# Finding unmanaged files



## Hornpipe2 (Nov 24, 2009)

Is there a way I can get a list of all files NOT currently managed by ports/packages?  I installed some stuff from source tarball but later found there are ports versions, but I want to audit my system first to delete anything that's not currently managed.


----------



## renice (Nov 24, 2009)

Try pkg_cutleaves(1)

```
# pkg_cutleaves -l
```


----------



## SirDice (Nov 24, 2009)

The only way to do it would be to do a [cmd=]pkg_info -W[/cmd] on every file in /usr/local/bin (that's assuming the source installed it there).


----------



## jb_fvwm2 (Nov 24, 2009)

```
pkg_info -cIx a*
```
Un-newly-tested! but I've run that command...
probably once for each letter in
/usr/local/bin and
/usr/local/lib... 
(That command or similar)
I had files from 2004 sitting around still in 2008...
/edit/
OR, similar to a post below, it was pkg_which... something...


----------



## frank_s (Nov 25, 2009)

Not a direct answer to your question but sometimes the Makefile of your tarball will have an uninstall option. So you can go to the dir of the unpacked tarball with the Makefile in it and:

`# make uninstall`

This will then delete anything installed during the "make install".

If you've installed the same softs from ports afterwards, then you have to be careful that it doesn't wipe out your binaries etc. which were installed by the port.

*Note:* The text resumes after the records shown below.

/-- A write of MODE_REQ with GO = 1 (R362). -/
def Soc.modeReq (c : Fin 4) (to_ when : BitVec 2) (stage : BitVec 4) (s : Soc) : Soc :=
  let s := s.map (fun d =>
    ((d.put (pgCLU c) CLU.MODE_REQ_MODE to_.toNat).put (pgCLU c) CLU.MODE_REQ_WHEN when.toNat).put (pgCLU c)
      CLU.MODE_REQ_STAGE stage.toNat)
  let d := s.dev
  let pg := pgCLU c
  let st := d.get pg CLU.MODE_STAT_STATE
  let refuse := fun (code : Nat) => s.map (fun d => d.modeRefuse c code to_.toNat)
  if to_ = 3 || when = 3 || decide (1 ≤ st ∧ st ≤ 3) || d.flag pg CLU.MM_INFO_LATCHED || d.almBusy then refuse Err.RX_MODE_REQ
  else if d.dupLatentDiff .clu pg || (dupWords .clu).any (fun w => d.latWas.contains (pg + w.2, d.time)) then refuse Err.RX_LATENT
  else if to_ = 1 && decide (d.liveCount c < 3) then refuse Err.RX_MODE_LIVE
  else
    let s := s.map (fun d => d.put pg CLU.MODE_STAT_TARGET to_.toNat)
    if d.almState = 0 then
      (s.modeApply c to_.toNat none).map (fun d => (d.put pg CLU.MODE_STAT_STATE 4).irq pg CLU.IRQ_HANDOVER)
    else s.map (fun d => (d.put pg CLU.MODE_STAT_STATE 1).modClu c (fun h =>
      { h with bound := false, modeWhen := when.toNat, modeStage := stage.toNat }))

/-- A failed check of R363. -/
def Dev.modeFailed (d : Dev) (c : Nat) (r : Refuse) : Dev :=
  let d := (d.admRefuse r).put pgALM ALM.ST_LAST_REFUSED 1
  (d.err (pgCLU c) Err.RX_MODE_PLACE).put (pgCLU c) CLU.MODE_STAT_CODE Err.RX_MODE_PLACE

/-- MODE_CHECK_DONE (R363). -/
def Dev.modeCheckDone (c : Fin 4) (d : Dev) : Dev :=
  let pg := pgCLU c
  if d.get pg CLU.MODE_STAT_STATE ≠ 1 then d
  else match d.adm with
    | none => d.put pg CLU.MODE_STAT_STATE 2
    | some a => match d.modePlan a c (d.get pg CLU.MODE_STAT_TARGET) with
      | .ok _ => d.put pg CLU.MODE_STAT_STATE 2
      | .error r => (d.modeFailed c r).put pg CLU.MODE_STAT_STATE 5

/-- An armed change reaches its boundary: nothing new dispatches (R364). -/
def Dev.modeBound (d : Dev) (c : Nat) : Dev :=
  if d.get (pgCLU c) CLU.MODE_STAT_STATE = 2 then d.modClu c (fun h => { h with bound := true }) else d

/-- MODE_BOUNDARY (R364): at once with WHEN 0, at the zero event of STAGE with WHEN 1. The array boundary of WHEN 2 is a
row of its own. -/
def Dev.modeBoundary (c : Fin 4) (d : Dev) : Dev :=
  let h := d.cl c
  if h.modeWhen == 0 || (h.modeWhen == 1 && (d.sh h.modeStage).zeroT == d.time + 1) then d.modeBound c else d

/-- MODE_HANDOVER (R363, R364): every stream of the cluster is idle after the boundary, and no slice is under way on it:
STATE becomes HANDOVER with the new CFG. From there the new streams dispatch; the next row of the command makes STATE
DONE. -/
def Soc.modeHandover (c : Fin 4) (s : Soc) : Soc :=
  let d := s.dev
  let pg := pgCLU c
  if d.get pg CLU.MODE_STAT_STATE = 3 then s.map (fun d => (d.put pg CLU.MODE_STAT_STATE 4).irq pg CLU.IRQ_HANDOVER)
  else if d.get pg CLU.MODE_STAT_STATE ≠ 2 || !(d.cl c).bound || !d.clusterIdle c || (d.sliceOn c).isSome then s
  else
    let to_ := d.get pg CLU.MODE_STAT_TARGET
    let p := match d.adm with
      | none => none
      | some a => match d.modePlan a c to_ with | .ok p => some p | .error _ => none
    (s.modeApply c to_ p).map (fun d =>
      (d.modClu c (fun h => { h with bound := false })).put pg CLU.MODE_STAT_STATE 3)

/-! ### Recovery (R354) -/

/-- A write of MM_CLR with CLR = 1 (R354). -/
def Dev.mmClr (c : Fin 4) (d : Dev) : Dev :=
  let pg := pgCLU c
  let served := d.get pg CLU.SERVED_PAIR
  if d.flag pg CLU.MM_INFO_RECOVERING
      || (List.range 16).any (fun k => bitOf served k && d.flag (pgSTG k) COM.CTRL_EN) then d.err pg Err.RX_MM_ACTIVE
  else if d.flag pg CLU.MM_INFO_LATCHED then d.put pg CLU.MM_INFO_RECOVERING 1
  else d

/-- The cluster takes up work again: LATCHED and RECOVERING clear and its REDUNDANCY request ends (R354). -/
def Dev.recoveryPass (d : Dev) (c : Nat) : Dev :=
  let pg := pgCLU c
  ((d.put pg CLU.MM_INFO_LATCHED 0).modClu c (fun h => { h with recov := none })).redEnd pg

/-- RECOVERY_END (R354): every datapath of the stream has passed or failed its test. -/
def Soc.recoveryEnd (c : Fin 4) (s : Soc) : Soc :=
  let d := s.dev
  let pg := pgCLU c
  match (d.cl c).recov with
  | none => s
  | some r =>
    if !d.flag pg CLU.MM_INFO_RECOVERING || !r.todo.isEmpty || (d.sliceOn c).isSome then s
    else
      let s := s.map (fun d => d.put pg CLU.MM_INFO_RECOVERING 0)
      if r.failed.isEmpty then s.map (fun d => d.recoveryPass c)
      else if d.liveCount c = 2 ∧ !r.triad ∧ r.finder then
        s.map (fun d =>
          let fc := d.ctxsOn (16 * c + 1)
          let h := d.hostOf c
          (((d.rolesAscending c).moveAll 3 h (if h = 0xFF then [] else fc)).recoveryPass c).irq pg CLU.IRQ_HANDOVER)
      else if d.liveCount c = 2 ∧ r.triad then
        match d.adm with
        | none => (s.modeApply c 0 none).map (fun d => (d.recoveryPass c).irq pg CLU.IRQ_HANDOVER)
        | some a => match d.modePlan a c 0 with
          | .ok p => (s.modeApply c 0 (some p)).map (fun d => (d.recoveryPass c).irq pg CLU.IRQ_HANDOVER)
          | .error e => s.map (fun d => (d.admRefuse e).err pg Err.RX_MODE_PLACE)
      else s

/-! ### The agreement exchange (R365 to R367) -/

/-- Input codes that reach a cluster through its exchange. -/
def Dev.exchangeCodes (d : Dev) (c : Nat) : List Nat :=
  match d.adm with
  | none => []
  | some a => ((a.loops.filter (fun l => d.ctxStream l.ctx / 16 == c)).flatMap (fun l =>
      l.ins.filter (fun x => x / 1024 != 0x0C))).eraseDups

/-- EXCHANGE_POINT of a cluster (R366), at a multiple of 16 TCLK: what the registers took at the point before is compared
and released, and the sources are copied anew. `bad` names the inputs whose registers differ. -/
def Dev.exchangePoint (c : Fin 4) (bad : List Nat) (d : Dev) : Dev :=
  if d.time % 16 ≠ 0 then d
  else
    let h := d.cl c
    let cmp := decide (d.mode c < 2)
    let good := h.agr.filter (fun e => !(cmp && bad.contains e.1))
    let rel := h.rel.filter (fun e => !good.any (fun g => g.1 == e.1)) ++ good
    let agr := (d.exchangeCodes c).map (fun x => (x, d.inputWords x))
    let fault := good.length != h.agr.length
    let d := d.modClu c (fun h => { h with rel := rel, agr := agr })
    if fault then d.mmFault c 4 Err.RX_AGREE else d

/-! ### The comparator test (R369) -/

/-- CTEST of a cluster: `pass` is what the comparator or voter shows. -/
def Dev.cTest (c : Fin 4) (pass : Bool) (d : Dev) : Dev :=
  let h := d.cl c
  let pg := pgCLU c
  if 2 ≤ d.mode c ∨ d.time < h.testT then d
  else
    let d := d.put pg CLU.CTEST_LANE (h.testN % 128)
    let d := d.modClu c (fun h => { h with testN := h.testN + 1, testT := (d.time / 400000 + 1) * 400000 })
    if pass then d.incSat pg CLU.CTEST_PASS_CNT
    else (d.put pg CLU.CTEST_FAIL 1).mmFault c 3 Err.RX_COMP_TEST

/-! ### The debugger (R15, R155, R368) -/

/-- The life-cycle state admits a debugger on the application side (R469). -/
def Dev.debugAllowed (d : Dev) : Bool := decide (1 ≤ d.get pgLCS LCS.DEBUG)

/-- Kinds of page that a debug halt may freeze besides the stages: every block but Gnomon's, which no debugger of the
application side reaches (R16), and the self-test engine, which goes on. -/
def freezeKinds : List (PageKind × Nat × Nat) :=
  (pageMap.filter (fun p => !(p.kind == .stg || p.kind == .gnm || p.kind == .snet || p.kind == .bist))).flatMap
    (fun p => (List.range p.count).map (fun i => (p.kind, i, p.base + 0x1000 * i)))

/-- Blocks whose enables stand elsewhere than in CTRL (R556): the Ephemeris, the contexts and the field-control drives. -/
def ownEnables : PageKind → Bool
  | .eph | .ctx | .fld => true
  | _ => false

/-- DEBUG_HALT of a stream: it stops at an instruction boundary, and blocks with HALT_FREEZE freeze. -/
def Dev.debugHalt (c : Fin 4) (st : Fin 3) (d : Dev) : Dev :=
  if !d.debugAllowed || (d.copies c st).isEmpty then d
  else
    let d := d.modClu c (fun h => { h with halt := h.halt.set st true })
    let d := (List.range 16).foldl (fun (d : Dev) k =>
      if d.flag (pgSTG k) COM.CTRL_HALT_FREEZE then d.stgFreeze k else d) d
    freezeKinds.foldl (fun (d : Dev) p =>
      let pg := p.2.2
      if d.flag pg COM.CTRL_HALT_FREEZE && (d.flag pg COM.ST_ENABLED || ownEnables p.1) then d.put pg COM.ST_FROZEN 1 else d) d

/-- FREEZE_END: the halt ends; streams run on, and frozen blocks with them (R155). -/
def Dev.freezeEnd (d : Dev) : Dev :=
  let d := { d with clu := d.clu.map (fun (h : CluH) => { h with halt := Vector.replicate 3 false }) }
  let d := (List.range 16).foldl (fun (d : Dev) k => d.stgFreezeEnd k) d
  freezeKinds.foldl (fun (d : Dev) p => if d.flag p.2.2 COM.ST_FROZEN then d.put p.2.2 COM.ST_FROZEN 0 else d) d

In that case just rebuild the port after the "make uninstall".


----------



## expl (Nov 25, 2009)

```
find /usr/local /usr/X11R6 -type f | xargs pkg_which -v | fgrep '?'
```

Works the best.


----------



## SirDice (Nov 25, 2009)

frank_s said:
			
		

> Not a direct answer to your question but sometimes the Makefile of your tarball will have an uninstall option. So you can go to the dir of the unpacked tarball with the Makefile in it and:
> 
> `# make uninstall`
> 
> This will then delete anything installed during the "make install".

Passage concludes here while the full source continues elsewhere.